* [WHAT YOU HAVE TO DO] Check every line of the data and copy the ones where "Tripping" appears.

* [MATERIAL SUPPLIED]
════

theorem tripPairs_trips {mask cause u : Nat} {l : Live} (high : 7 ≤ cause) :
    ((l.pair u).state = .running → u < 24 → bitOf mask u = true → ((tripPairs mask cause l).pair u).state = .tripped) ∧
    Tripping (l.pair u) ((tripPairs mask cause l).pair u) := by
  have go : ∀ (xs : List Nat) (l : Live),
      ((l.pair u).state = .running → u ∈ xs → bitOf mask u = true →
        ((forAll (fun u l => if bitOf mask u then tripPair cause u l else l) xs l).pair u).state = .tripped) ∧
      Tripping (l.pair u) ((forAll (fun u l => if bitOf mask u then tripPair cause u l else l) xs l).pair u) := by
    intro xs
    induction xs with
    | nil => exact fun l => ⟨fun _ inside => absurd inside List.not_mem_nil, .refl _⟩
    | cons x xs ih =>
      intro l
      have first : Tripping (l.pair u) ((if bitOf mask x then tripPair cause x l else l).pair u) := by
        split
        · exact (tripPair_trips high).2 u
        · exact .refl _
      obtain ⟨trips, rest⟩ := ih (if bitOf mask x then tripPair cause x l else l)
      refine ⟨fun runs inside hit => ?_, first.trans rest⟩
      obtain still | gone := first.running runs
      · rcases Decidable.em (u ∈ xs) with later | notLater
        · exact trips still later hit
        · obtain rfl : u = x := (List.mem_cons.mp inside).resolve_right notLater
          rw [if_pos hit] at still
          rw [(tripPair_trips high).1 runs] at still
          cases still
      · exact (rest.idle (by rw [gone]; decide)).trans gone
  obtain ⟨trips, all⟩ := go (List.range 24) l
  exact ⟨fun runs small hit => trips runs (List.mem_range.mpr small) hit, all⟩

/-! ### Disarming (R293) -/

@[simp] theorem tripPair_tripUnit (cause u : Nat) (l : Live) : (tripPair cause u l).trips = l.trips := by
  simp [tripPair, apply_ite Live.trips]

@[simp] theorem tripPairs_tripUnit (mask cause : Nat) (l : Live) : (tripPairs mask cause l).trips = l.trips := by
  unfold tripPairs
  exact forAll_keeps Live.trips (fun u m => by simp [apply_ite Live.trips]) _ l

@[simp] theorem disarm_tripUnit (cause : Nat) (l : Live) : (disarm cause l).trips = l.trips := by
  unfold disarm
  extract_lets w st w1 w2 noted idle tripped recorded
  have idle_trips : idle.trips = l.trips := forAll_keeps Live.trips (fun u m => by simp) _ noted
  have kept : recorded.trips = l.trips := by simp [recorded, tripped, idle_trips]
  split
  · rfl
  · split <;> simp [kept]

════

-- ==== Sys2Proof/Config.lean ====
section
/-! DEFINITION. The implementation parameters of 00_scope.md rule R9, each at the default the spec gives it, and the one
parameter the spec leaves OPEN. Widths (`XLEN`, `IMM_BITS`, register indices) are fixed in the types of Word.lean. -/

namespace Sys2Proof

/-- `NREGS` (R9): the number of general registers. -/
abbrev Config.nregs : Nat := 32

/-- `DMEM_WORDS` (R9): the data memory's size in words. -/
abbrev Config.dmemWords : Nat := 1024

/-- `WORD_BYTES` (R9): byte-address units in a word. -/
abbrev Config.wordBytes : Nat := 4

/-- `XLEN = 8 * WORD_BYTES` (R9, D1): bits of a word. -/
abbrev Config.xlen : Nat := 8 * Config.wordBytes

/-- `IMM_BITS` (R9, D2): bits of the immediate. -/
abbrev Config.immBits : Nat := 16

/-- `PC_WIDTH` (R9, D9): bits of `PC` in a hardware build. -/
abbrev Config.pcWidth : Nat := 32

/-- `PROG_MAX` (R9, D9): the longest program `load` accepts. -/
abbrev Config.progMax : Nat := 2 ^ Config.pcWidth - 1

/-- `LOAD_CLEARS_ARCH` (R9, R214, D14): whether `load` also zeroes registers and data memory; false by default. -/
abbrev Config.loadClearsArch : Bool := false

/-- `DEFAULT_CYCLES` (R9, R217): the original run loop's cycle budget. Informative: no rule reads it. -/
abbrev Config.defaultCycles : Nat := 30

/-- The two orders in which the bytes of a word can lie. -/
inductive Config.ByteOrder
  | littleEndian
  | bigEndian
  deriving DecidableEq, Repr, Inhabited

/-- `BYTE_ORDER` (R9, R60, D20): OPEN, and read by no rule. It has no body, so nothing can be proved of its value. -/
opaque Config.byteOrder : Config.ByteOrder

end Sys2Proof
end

════

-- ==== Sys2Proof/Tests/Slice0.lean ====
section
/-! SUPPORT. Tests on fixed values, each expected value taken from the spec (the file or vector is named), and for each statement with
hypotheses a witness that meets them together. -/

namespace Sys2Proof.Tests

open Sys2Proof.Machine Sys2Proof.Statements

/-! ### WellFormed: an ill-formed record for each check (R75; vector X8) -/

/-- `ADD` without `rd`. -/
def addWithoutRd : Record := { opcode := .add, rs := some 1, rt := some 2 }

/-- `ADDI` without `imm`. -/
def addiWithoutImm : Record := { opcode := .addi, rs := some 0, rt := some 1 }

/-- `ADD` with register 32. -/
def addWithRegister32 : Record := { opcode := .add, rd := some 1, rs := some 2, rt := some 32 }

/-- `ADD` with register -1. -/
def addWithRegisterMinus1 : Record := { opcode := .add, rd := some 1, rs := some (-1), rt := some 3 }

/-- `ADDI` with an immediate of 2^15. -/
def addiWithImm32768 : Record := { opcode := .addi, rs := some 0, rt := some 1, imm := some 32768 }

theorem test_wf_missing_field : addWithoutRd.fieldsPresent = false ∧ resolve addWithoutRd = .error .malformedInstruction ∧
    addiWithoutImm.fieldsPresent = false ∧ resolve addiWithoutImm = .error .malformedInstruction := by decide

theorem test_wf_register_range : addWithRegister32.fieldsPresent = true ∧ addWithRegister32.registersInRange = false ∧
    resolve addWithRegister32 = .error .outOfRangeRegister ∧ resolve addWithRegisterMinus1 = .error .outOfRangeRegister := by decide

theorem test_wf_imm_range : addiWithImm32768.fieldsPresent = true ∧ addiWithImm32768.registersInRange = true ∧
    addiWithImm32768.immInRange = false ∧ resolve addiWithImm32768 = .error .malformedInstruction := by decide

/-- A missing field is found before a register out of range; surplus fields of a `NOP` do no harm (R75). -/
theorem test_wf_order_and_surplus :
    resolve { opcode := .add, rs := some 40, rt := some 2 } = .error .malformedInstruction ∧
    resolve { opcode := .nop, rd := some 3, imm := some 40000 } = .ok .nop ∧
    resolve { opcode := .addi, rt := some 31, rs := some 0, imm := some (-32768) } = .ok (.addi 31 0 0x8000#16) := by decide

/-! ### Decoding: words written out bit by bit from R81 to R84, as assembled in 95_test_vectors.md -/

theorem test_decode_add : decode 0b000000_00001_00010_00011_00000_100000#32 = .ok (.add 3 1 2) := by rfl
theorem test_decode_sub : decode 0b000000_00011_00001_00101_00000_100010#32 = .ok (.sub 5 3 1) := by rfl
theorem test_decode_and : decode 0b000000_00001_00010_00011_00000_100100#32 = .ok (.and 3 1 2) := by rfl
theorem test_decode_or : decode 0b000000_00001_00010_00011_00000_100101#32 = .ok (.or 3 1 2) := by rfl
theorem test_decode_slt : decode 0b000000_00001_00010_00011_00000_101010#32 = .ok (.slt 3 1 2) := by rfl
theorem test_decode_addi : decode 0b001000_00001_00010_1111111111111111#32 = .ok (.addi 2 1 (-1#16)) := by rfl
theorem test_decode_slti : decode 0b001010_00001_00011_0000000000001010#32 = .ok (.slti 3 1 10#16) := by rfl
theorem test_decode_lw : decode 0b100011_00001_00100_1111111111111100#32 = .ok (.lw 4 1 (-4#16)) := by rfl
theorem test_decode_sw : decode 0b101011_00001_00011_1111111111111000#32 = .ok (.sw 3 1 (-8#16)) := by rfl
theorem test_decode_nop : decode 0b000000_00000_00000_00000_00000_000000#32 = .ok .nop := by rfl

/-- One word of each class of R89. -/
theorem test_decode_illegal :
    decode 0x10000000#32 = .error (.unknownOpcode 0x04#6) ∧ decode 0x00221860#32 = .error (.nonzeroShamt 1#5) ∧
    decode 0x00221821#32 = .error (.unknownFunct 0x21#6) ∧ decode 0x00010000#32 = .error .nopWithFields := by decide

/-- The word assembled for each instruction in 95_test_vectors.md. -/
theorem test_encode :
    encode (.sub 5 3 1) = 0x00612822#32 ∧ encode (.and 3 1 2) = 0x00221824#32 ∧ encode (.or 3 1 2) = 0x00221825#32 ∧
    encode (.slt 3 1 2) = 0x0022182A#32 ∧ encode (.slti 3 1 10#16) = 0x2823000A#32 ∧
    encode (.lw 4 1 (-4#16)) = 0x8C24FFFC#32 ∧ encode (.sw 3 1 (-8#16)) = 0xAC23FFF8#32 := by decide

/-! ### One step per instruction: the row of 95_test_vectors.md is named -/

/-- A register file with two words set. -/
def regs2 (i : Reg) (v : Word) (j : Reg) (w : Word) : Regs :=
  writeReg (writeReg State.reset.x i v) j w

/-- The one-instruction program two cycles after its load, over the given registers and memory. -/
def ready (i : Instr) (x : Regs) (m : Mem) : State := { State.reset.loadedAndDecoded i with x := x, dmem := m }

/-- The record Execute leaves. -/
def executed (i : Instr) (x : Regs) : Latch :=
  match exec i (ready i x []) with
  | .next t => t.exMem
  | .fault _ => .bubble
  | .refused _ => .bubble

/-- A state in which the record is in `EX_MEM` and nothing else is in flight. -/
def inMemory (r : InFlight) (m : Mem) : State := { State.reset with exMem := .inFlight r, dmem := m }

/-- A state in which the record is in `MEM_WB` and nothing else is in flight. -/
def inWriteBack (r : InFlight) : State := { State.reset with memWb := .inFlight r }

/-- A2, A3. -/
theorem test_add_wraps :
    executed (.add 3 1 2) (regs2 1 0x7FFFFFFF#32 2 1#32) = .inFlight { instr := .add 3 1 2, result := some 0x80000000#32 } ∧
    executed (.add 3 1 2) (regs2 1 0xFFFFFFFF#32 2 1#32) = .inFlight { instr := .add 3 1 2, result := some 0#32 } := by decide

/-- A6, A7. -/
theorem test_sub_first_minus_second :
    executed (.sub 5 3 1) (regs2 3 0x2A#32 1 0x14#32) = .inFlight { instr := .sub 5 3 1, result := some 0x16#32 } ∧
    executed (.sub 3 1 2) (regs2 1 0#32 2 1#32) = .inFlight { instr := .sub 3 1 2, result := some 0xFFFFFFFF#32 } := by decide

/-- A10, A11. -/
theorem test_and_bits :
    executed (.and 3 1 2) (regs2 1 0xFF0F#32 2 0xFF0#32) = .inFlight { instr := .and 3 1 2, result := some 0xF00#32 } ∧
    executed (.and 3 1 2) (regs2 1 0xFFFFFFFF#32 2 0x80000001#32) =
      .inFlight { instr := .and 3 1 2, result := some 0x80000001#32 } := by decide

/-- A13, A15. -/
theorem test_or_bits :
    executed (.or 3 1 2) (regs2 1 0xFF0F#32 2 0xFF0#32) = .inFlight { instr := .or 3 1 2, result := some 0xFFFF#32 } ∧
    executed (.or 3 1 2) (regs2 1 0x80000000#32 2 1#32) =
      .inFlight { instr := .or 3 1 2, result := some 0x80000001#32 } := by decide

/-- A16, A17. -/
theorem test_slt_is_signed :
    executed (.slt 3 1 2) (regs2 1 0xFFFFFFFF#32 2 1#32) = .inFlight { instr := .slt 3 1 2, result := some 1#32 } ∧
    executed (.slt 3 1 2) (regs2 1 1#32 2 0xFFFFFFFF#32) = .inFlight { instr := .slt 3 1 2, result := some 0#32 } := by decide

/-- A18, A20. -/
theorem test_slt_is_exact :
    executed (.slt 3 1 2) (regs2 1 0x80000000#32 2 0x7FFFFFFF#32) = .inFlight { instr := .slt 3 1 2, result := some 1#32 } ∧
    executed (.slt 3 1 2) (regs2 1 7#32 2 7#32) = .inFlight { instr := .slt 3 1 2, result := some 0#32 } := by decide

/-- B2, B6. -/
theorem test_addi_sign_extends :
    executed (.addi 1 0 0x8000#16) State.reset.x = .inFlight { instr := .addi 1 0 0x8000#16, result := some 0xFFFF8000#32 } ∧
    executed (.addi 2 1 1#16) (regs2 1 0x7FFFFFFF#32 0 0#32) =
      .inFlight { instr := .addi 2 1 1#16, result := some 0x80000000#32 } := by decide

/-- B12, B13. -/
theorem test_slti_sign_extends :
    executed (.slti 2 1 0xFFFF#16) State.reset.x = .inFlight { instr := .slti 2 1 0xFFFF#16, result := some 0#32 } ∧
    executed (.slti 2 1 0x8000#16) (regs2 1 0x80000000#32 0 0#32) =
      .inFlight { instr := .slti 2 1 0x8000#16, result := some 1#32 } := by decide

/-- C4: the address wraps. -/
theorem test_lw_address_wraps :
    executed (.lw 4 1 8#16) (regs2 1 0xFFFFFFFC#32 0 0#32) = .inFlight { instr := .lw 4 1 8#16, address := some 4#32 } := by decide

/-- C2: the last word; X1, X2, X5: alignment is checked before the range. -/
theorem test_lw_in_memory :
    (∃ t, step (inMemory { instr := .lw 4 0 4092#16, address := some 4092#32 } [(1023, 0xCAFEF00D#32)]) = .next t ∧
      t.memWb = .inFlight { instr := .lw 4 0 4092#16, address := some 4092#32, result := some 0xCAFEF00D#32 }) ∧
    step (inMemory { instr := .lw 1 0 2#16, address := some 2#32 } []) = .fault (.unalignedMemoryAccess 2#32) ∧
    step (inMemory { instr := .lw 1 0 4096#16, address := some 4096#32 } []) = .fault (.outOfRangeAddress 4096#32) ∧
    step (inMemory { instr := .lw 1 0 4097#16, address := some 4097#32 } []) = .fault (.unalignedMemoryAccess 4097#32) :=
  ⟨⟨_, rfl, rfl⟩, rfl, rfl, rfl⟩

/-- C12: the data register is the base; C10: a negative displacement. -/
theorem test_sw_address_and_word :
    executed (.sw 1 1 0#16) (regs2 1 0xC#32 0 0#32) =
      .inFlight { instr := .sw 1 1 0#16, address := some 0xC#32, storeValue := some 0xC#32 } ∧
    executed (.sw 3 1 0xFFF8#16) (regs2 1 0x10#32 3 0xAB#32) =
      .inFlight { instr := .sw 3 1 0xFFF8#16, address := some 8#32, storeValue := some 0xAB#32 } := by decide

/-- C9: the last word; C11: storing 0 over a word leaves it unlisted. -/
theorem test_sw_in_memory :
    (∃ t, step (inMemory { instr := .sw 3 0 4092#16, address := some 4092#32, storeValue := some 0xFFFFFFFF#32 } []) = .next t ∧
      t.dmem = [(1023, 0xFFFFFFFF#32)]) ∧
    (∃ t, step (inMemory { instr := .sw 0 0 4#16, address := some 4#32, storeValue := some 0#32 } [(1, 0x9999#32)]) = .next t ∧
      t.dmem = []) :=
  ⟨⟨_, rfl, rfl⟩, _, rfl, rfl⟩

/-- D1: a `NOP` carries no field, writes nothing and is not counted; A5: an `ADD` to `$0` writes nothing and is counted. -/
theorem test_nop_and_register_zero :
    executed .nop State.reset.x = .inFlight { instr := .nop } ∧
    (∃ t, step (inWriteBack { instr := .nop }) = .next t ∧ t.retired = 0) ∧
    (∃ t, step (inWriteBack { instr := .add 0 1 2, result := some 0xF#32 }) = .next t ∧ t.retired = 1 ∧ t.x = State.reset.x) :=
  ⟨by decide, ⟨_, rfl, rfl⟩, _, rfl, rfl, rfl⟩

════

* [ANSWER AREA]
    Tripping (l.pair u) ((tripPairs mask cause l).pair u) := by
      Tripping (l.pair u) ((forAll (fun u l => if bitOf mask u then tripPair cause u l else l) xs l).pair u) := by
      have first : Tripping (l.pair u) ((if bitOf mask x then tripPair cause x l else l).pair u) := by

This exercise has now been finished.